To account for inherent uncertainty, ATB Economics for the last couple years has been publishing low and high scenarios to accompany our base case.
In other news…
OK, our outlook wasn’t the only thing that happened this week.
In the Middle East the war has escalated, putting upward pressure on WTI oil prices back near US$75/bbl. This comes after demand fears in China and talk of Saudi Arabia wanting to regain market share pushed prices below US$70 just last week. Our forecast is for WTI to average US$76 this year (YTD we’re at US$78).
In the U.S., the job numbers were shockingly good this morning with 254K non-farm payroll jobs added and the unemployment falling to 4.1%. That put’s the Sahm recession indicator back on the line after breaching the rule the last two months.
Is this too good to be true? U.S. inflation has fallen (latest August reading 2.5% y/y) yet the economy won’t quit despite higher interest rates. And the U.S. Federal Reserve has already started lowering rates with a 50-basis point cut last month.
If Canada is landing ‘softish’, what does that make the U.S. landing? No landing at all it seems for now. We assume that the U.S. economy will eventually cool down, but that’s been the story for a long time—the big slowdown is just around the corner. That corner just keeps getting further and further away.
Next Week: Labour Force Friday!
It’s always dangerous to release an economic outlook the day before new jobs data arrive. We dodged a bullet, as the Labour Force Survey results don’t come out until next Friday (it’s usually the first Friday of the month).
We’re looking for a couple things in next week's report for Canada. First, any sign that population growth—and hence labour force growth—is cooling. At the current rate of economic growth and job creation, the unemployment rate will keep rising. Second, will private sector job growth pick up? Over half of the recent year-over-year job growth in Canada has been in the public sector. We think that another soft jobs and inflation report paves the way for a 50-basis point Bank of Canada cut later this month.
In Alberta, the challenge of adding enough jobs to keep pace with population is even more acute. The population here is growing more than a full percentage point faster than the national average.
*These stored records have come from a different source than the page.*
/-- A write, format request or range of a descriptor ended (R132). DONE counts whole groups that succeeded; bytes written of a group that
then failed are beyond that prefix. -/
def State.descWrote (s : State) (r : Nat) (d : Desc) (st data : Nat) : State :=
  let w := d.word
  if st != 0 then s.descEnd r { d with unit := 0, beyond := d.beyond || (tdOp w == 3 && !tdDir w && d.sub != 0),
                                       detail := if tdOp w = 5 then data else d.detail } st
  else match tdOp w with
    | 3 =>
      let f := s.fdesc (rcPart (s.ringCtx r)) (tdFmt w)
      if tdDir w then s.descNext r { d with st := .ready, pos := d.pos + d.unit, unit := 0, sub := 0 }
      else
        let sub := d.sub + lineBytes (tdDst w + tdWide f * d.pos + d.sub) (tdWide f * d.unit - d.sub)
        if sub < tdWide f * d.unit then s.descNext r { d with st := .ready, sub := sub }
        else s.descNext r { d with st := .ready, pos := d.pos + d.unit, unit := 0, sub := 0 }
    | 5 => s.descEnd r { d with pos := tdLen w, unit := 0, detail := data } 0
    | _ => s.descNext r { d with st := .ready, pos := d.pos + d.unit, unit := 0, sub := 0 }

/-! ### Completion -/

/-- A ring that has drained stops, or ends its disable (R127, R132). -/
def State.ringDrained (s : State) (r : Nat) : State :=
  let x := s.ring r
  let s := if !x.active.isEmpty then s
    else match x.stopAt, x.disabling with
      | some (i, st), o =>
        let s := (s.markStop r i st).setRing r Ring.init
        let s := s.ringNotify r true i st
        (match o with
         | some q => (s.setCtx r (setBit (s.ringCtx r) 0 false)).answer s.nextReq q 0 0 0
         | none => s)
      | none, some q =>
        if x.fetching then s
        else ((s.setCtx r (setBit (s.ringCtx r) 0 false)).setRing r Ring.init).answer s.nextReq q 0 0 0
      | none, none => s
  s.teRefresh (rcEngine (s.ringCtx r))

/-- The first descriptor in flight leaves the ring; its notification is sent unless the stop's own follows (R134). -/
def State.descLeave (s : State) (r : Nat) (d : Desc) (st : Nat) : State :=
  let x := s.ring r
  let s := s.setRing r { x with active := x.active.filter (fun e => e.idx != d.idx) }
  let s := if tdNotify d.word && keepsRunning d st then s.ringNotify r false d.idx st else s
  s.ringDrained r

/-- Where a ring stops whose completion write for descriptor `idx` failed with `st`: at an earlier descriptor that stopped it already (R132),
else there (R134). -/
def Ring.faultAt (x : Ring) (idx st : Nat) : Nat × Nat :=
  match x.stopAt with
  | some (i, q) => if x.active.any (fun d => d.idx == i) then (idx, st) else (i, q)
  | none => (idx, st)

/-- A completion write failed (R134): the ring stops with its status, and what was in flight is dropped. -/
def State.compFailed (s : State) (r idx st : Nat) : State :=
  let o := (s.ring r).disabling
  let a := (s.ring r).faultAt idx st
  let s := (s.compFault r a.1 a.2).setRing r Ring.init
  let s := s.ringOrphan r
  let s := match o with
    | some q => (s.setCtx r (setBit (s.ringCtx r) 0 false)).answer s.nextReq q 0 0 0
    | none => s
  s.teRefresh (rcEngine (s.ringCtx r))

/-- The words of a fetched group. -/
def groupWords : Nat → Nat → Nat → List (Nat × Nat)
  | 0, _, _ => []
  | n + 1, i, v => (i % 2 ^ 32, v % 2 ^ 512) :: groupWords n (i + 1) (v / 2 ^ 512)

/-- Descriptors of the group an engine fetches next: available, not fetched, at most 8, not past the end of the ring (R130). -/
def State.fetchCount (s : State) (r : Nat) : Nat :=
  let c := s.ringCtx r
  let i := (rcHead c + (s.ring r).fetched.length) % 2 ^ 32
  let n := (rcTail c + 2 ^ 32 - i) % 2 ^ 32
  if 2 ^ rcSize c < n then 0 else min (min 8 n) (2 ^ rcSize c - i % 2 ^ rcSize c)

/-- A fetch ended: its descriptors are held, or its first is treated as failed before its first request (R134). USER of a descriptor that
could not be read is a free value. -/
def State.fetched (s : State) (r i st data n : Nat) : State :=
  let x := s.ring r
  if st = 0 then s.setRing r { x with fetching := false, fetched := x.fetched ++ groupWords n i data }
  else
    let d : Desc := { idx := i % 2 ^ 32, word := s.fresh * 2 ^ 256, st := .done st, pos := 0, unit := 0, sub := 0, data := 0, hot := false,
                      poisoned := false, beyond := false, detail := 0 }
    s.drew.setRing r { x with fetching := false, active := x.active ++ [d], stopAt := if x.stopAt.isSome then x.stopAt else some (d.idx, st) }

/-! ### Commands -/

/-- DOORBELL (R128): a doorbell write that has reached the ring engine. -/
def execDoorbell (rid : Nat) (s : State) : Host.Outcome State Fault Refusal :=
  match s.req? rid with
  | none => .next s
  | some r =>
    if r.kind == .doorbell && r.stage == .slice then
      let (st, t) := s.doorbell (ringOfAddr r.addr) r.part r.data
      .next (t.complete rid st 0 0)
    else .next s

/-- DESCRIPTOR_FETCH (R130). -/
def execDescriptorFetch (r : Fin 1048576) (s : State) : Host.Outcome State Fault Refusal :=
  let c := s.ringCtx r
  let x := s.ring r
  let n := s.fetchCount r
  if s.ringRuns r && !x.fetching && x.fetched.length < 8 && n != 0 then
    let i := (rcHead c + x.fetched.length) % 2 ^ 32
    let s := (s.teServe r).setRing r { x with fetching := true }
    .next ((s.teEnter r (teFetchMark + i) 0 .read s.devNum (rcBase c + 64 * (i % 2 ^ rcSize c)) (64 * n) 0 0 false).teRefresh (rcEngine c))
  else .next s

/-- DESCRIPTOR_START (R129, R130): the next descriptor starts; a RANGE is left for RANGE to send. -/
def execDescriptorStart (r : Fin 1048576) (s : State) : Host.Outcome State Fault Refusal :=
  let c := s.ringCtx r
  let x := s.ring r
  match x.fetched with
  | [] => .next s
  | (i, w) :: rest =>
    let waits := x.active.any (fun d => d.st == .gateWait || (tdOp d.word == 6 && (match d.st with | .done _ => false | _ => true)))
    if !s.ringRuns r || waits || 4 ≤ x.active.length || (tdFence w && !x.active.isEmpty) then .next s
    else
      let f := s.fdesc (rcPart c) (tdFmt w)
      let d : Desc := { idx := i, word := w, st := .ready, pos := 0, unit := 0, sub := 0, data := 0, hot := false, poisoned := false,
                        beyond := false, detail := 0 }
      let s := (s.setCtx r (setBits c 223 192 ((rcHead c + 1) % 2 ^ 32))).teServe r
      let s := s.setRing r { x with fetched := rest, active := x.active ++ [d] }
      let s := if !s.descOk w f then s.descEnd r d St.DESC_BAD else if tdOp w = 5 then s else s.descNext r d
      .next (s.teRefresh (rcEngine c))

/-- The next result for a ring. -/
def State.takeDone (s : State) (r : Nat) : Option (TeDone × State) :=
  match findIdxFrom (fun (d : TeDone) => d.ring == r) s.teDone 0 with
  | some (i, d) => some (d, { s with teDone := s.teDone.take i ++ s.teDone.drop (i + 1) })
  | none => none

/-- TE_REQUEST_DONE (R132, R133, R134): a request of the ring's engine has completed. -/
def execTeRequestDone (r : Fin 1048576) (s : State) : Host.Outcome State Fault Refusal :=
  match s.takeDone r with
  | none => .next s
  | some (e, s) =>
    if teCompMark ≤ e.desc then
      match (s.ring r).active.find? (fun d => d.idx == e.desc - teCompMark) with
      | none => .next s
      | some d =>
        if e.status != 0 then .next (s.compFailed r d.idx e.status)
        else match d.st with
          | .entry st => .next ((s.compAdvance r).descLeave r d st)
          | _ => .next s
    else if teFetchMark ≤ e.desc then
      let i := e.desc - teFetchMark
      .next ((s.fetched r i e.status e.data (s.fetchCount r)).ringDrained r)
    else
      match (s.ring r).active.find? (fun d => d.idx == e.desc) with
      | none => .next s
      | some d =>
        match d.st with
        | .reading => .next (s.descRead r d e.status e.data)
        | .writing => .next (s.descWrote r d e.status e.data)
        | _ => .next s

/-- DESCRIPTOR_COMPLETE (R134): the lowest descriptor in flight has finished; its entry is written when asked or when it failed. -/
def execDescriptorComplete (r : Fin 1048576) (s : State) : Host.Outcome State Fault Refusal :=
  match (s.ring r).active with
  | [] => .next s
  | d :: _ =>
    match d.st with
    | .done st =>
      if tdComp d.word || st != 0 then
        let c := s.ringCtx r
        let s := s.putDesc r { d with st := .entry st }
        .next (s.teEnter r (teCompMark + d.idx) 0 .write s.devNum (compAddr c) 32 0
          (compEntry (rcSize c) (rcCompIndex c) d.idx st d.beyond d.word d.pos d.detail) false)
      else .next (s.descLeave r d st)
    | _ => .next s

/-- GATE_WAIT_DONE (R129): gate time has reached IMM. -/
def execGateWaitDone (r : Fin 1048576) (s : State) : Host.Outcome State Fault Refusal :=
  match (s.ring r).active.find? (fun d => d.st == .gateWait) with
  | none => .next s
  | some d => if tdImm d.word ≤ s.gate then .next (s.descEnd r d 0) else .next s

/-- An engine fails: its rings stop, their owners get an ENGINE_FAIL record, and the defect map an entry (R398, R419). -/
def State.failEngine (s : State) (t cause : Nat) : State :=
  if s.rd D.TE_STATE t = 3 then s
  else
    let rs := s.ringsWhere (fun c => rcEnable c && !rcStopped c && rcEngine c == t)
    let own := (List.range 16).filter (fun p => s.rdB D.PART_ENABLE p && !(s.ringsWhere (fun c => rcEngine c == t && rcEnable c && rcPart c == p)).isEmpty)
    let s := rs.foldl (fun u r => u.ringStop r cause) s
    let s := s.wr D.TE_STATE t 3
    (s.recordTo own 0x47 clsContained (ucEngine t) cause 0 rs.length).addDefect (ucEngine t) 0 2 cause

/-- ENGINE_FAIL (R419). -/
def execEngineFail (t : Fin 512) (s : State) : Host.Outcome State Fault Refusal :=
  .next (if s.has .te t then s.failEngine t Ca.SELFTEST_FAIL else s)

/-! ### Ring contexts -/

/-- Reserved bits of a context, and the address bits that are zero (Table 5.4). -/
def rcReserved (c : Nat) : Bool :=
  bits c 3 2 != 0 || bits c 15 13 != 0 || bits c 63 25 != 0 || bits c 69 64 != 0 || bits c 127 108 != 0 || bits c 132 128 != 0 ||
    bits c 191 172 != 0 || bits c 319 304 != 0 || bits c 511 368 != 0

/-- A disable: fetched descriptors are dropped, each in flight stops at a crossing or runs to the next (R127). -/
def State.ringDisable (s : State) (r : Nat) (o : Origin) : State :=
  let f (w : Nat) := s.fdesc (rcPart (s.ringCtx r)) (tdFmt w)
  let x := s.ring r
  let s := s.setRing r { x with fetched := [], disabling := some o }
  let s := x.active.foldl (fun t d =>
    match d.st with
    | .ready => if d.unit == 0 && atCrossing (f d.word) d then t.descEnd r d St.RING_DISABLED else t
    | .gateWait => t.descEnd r d St.RING_DISABLED
    | _ => t) s
  s.ringDrained r

/-- A write of context `v` to ring `r`; `who` is the partition of a host or attach command, and `o` who is answered (R124, R126, R127, R261). -/
def State.ringWrite (s : State) (r v : Nat) (who : Option Nat) (o : Origin) : State :=
  let c := s.ringCtx r
  let ans (s : State) (st : Nat) : State := s.answer s.nextReq o st 0 0
  if rcEnable v && !s.has .te (rcEngine v) then ans s St.UNIT_ABSENT
  else if (match who with | some p => rcPart c != p || rcPart v != p | none => false) then ans s St.RING_DENIED
  else if rcEnable c && !rcStopped c then
    if setBits v 303 288 0 = setBits c 303 288 0 then ans (s.setCtx r v) 0
    else if (s.ring r).disabling.isNone && v = setBit c 0 false then s.ringDisable r o
    else ans s St.RING_BUSY
  else if rcReserved v then ans s St.DESC_BAD
  else if rcEnable v && !(decide (4 ≤ rcSize v ∧ rcSize v ≤ 16)) then ans s St.DESC_BAD
  else if rcEnable v && s.rd D.TE_PARTITION (rcEngine v) != rcPart v then ans s St.RING_DENIED
  else ans ((s.ringOrphan r).setCtx r v |>.setRing r Ring.init) 0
In our latest forecast, we see the unemployment rate staying above 7% before easing to an average of 6.8% next year.
Next Week: The Calgary Economic Development 2025 Economic Outlook Conference
I’ll be presenting our latest forecast at the Calgary Economic Development 2025 Economic Outlook on October 8. More on that in next week’s Seven!
Interesting Fact…Slicing up the oil production pie
In our latest outlook, a big part of Alberta’s GDP growth this year is rising oil production, facilitated by the commissioning of TMX.
Oil production has been a key part of the Alberta economy since the Dingman No. 1 well struck oil in 1914, with production more than doubling since 2010 due to oil sands expansion. Alberta is not the only province that produces oil, but it is by far the largest. Canada produced about 5.1 million bbl/day in crude oil and equivalent in 2023 according to the Canada Energy Regulator, with the vast majority from Alberta at 84%, followed by Saskatchewan (9%) and Newfoundland (4%).
Chart of the Week: New day, new worries
In the second quarter, the Bank of Canada asked businesses what they were worried about. The data show an interesting trend over the past three years: fewer concerns about labour shortages and supply chain issues, but more concerns about ‘uncertainty’, policy/regulations, credit and sales. We think the greatest risk is geopolitical events, particularly the increased threat of protectionism and ongoing wars, which help inform our low/high scenarios.
Answer to the previous trivia question: The Sabres and Devils will begin the 2024-25 NHL regular season by facing off in a pair of games in Prague.
Today’s trivia question: Who wrote The General Theory of Employment, Interest, and Money?